- _Task prompt_: For the entries that follow, restate word for word the line containing "-- ==== Sys2Proof/Laws/State.lean", the line containing "s.out := rfl", and every line that lies between them.
Information shown Start Marker
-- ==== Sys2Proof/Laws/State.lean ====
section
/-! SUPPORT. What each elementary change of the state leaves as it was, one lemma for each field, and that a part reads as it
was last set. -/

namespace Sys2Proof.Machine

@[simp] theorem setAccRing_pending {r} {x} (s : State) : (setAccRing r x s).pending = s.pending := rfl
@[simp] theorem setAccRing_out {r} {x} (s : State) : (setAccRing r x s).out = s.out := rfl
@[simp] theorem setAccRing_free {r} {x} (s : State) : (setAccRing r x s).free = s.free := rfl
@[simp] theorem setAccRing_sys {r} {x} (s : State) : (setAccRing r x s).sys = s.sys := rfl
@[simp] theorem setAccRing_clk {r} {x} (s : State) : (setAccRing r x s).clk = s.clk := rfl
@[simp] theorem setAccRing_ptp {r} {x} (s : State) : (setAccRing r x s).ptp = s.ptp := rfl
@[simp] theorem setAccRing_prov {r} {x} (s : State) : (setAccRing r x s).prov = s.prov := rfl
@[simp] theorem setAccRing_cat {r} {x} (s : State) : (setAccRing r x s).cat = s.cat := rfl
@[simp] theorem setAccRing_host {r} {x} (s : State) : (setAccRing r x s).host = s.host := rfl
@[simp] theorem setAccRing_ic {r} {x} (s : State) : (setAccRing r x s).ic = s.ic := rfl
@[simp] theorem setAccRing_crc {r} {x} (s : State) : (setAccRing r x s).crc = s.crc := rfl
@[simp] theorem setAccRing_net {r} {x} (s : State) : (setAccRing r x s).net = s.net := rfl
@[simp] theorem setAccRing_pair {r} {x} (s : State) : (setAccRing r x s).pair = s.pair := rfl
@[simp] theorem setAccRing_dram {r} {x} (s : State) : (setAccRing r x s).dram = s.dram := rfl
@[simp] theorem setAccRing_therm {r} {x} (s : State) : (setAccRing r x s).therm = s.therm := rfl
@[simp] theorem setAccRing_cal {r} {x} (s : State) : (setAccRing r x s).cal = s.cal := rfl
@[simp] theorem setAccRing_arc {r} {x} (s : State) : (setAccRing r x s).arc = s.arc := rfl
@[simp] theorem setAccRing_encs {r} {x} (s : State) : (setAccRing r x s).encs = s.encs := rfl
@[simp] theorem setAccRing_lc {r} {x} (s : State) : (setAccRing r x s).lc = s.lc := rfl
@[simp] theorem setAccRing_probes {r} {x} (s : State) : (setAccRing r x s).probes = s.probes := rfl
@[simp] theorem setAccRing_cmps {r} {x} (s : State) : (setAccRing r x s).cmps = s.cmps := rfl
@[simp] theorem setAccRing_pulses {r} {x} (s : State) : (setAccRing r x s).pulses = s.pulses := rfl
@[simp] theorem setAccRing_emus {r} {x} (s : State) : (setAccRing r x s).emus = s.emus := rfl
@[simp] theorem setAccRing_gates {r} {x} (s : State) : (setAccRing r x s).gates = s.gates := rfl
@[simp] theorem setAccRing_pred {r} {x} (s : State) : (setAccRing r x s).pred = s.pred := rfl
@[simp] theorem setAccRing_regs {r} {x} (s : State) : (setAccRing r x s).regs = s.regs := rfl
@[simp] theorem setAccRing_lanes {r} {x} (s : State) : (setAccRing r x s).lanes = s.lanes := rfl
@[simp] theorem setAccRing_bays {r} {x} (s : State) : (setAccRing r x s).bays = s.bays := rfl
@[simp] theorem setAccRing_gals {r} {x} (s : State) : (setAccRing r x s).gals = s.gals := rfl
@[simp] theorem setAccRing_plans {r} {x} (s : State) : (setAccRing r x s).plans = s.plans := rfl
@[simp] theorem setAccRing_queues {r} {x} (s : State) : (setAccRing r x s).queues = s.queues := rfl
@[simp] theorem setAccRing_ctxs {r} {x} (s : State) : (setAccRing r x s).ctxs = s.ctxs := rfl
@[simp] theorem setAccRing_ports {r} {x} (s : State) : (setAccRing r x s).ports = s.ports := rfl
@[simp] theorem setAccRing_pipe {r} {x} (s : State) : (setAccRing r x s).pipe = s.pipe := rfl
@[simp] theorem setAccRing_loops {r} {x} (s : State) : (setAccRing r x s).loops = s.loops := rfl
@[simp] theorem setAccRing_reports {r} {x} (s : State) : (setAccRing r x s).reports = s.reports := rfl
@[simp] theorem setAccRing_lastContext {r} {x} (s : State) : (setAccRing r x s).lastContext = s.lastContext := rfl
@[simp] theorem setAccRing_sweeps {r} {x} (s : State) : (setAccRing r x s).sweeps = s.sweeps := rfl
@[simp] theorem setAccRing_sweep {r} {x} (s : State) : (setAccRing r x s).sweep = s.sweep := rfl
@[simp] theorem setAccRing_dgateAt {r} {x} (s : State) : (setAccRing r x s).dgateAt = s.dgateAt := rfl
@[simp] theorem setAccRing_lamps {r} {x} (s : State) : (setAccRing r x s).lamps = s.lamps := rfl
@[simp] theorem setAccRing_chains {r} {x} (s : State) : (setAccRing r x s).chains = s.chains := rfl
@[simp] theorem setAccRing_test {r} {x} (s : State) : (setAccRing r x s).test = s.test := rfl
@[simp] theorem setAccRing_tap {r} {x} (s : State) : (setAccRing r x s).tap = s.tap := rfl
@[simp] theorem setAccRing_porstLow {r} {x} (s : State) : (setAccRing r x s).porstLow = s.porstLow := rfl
Information shown End Marker
Information shown Start Marker
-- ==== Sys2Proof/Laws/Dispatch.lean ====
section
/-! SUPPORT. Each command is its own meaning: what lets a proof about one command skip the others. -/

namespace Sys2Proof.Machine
Information shown End Marker
- _Output for this exercise_:
-- ==== Sys2Proof/Laws/State.lean ====
section
/-! SUPPORT. What each elementary change of the state leaves as it was, one lemma for each field, and that a part reads as it
was last set. -/

namespace Sys2Proof.Machine

@[simp] theorem setAccRing_pending {r} {x} (s : State) : (setAccRing r x s).pending = s.pending := rfl
@[simp] theorem setAccRing_out {r} {x} (s : State) : (setAccRing r x s).out = s.out := rfl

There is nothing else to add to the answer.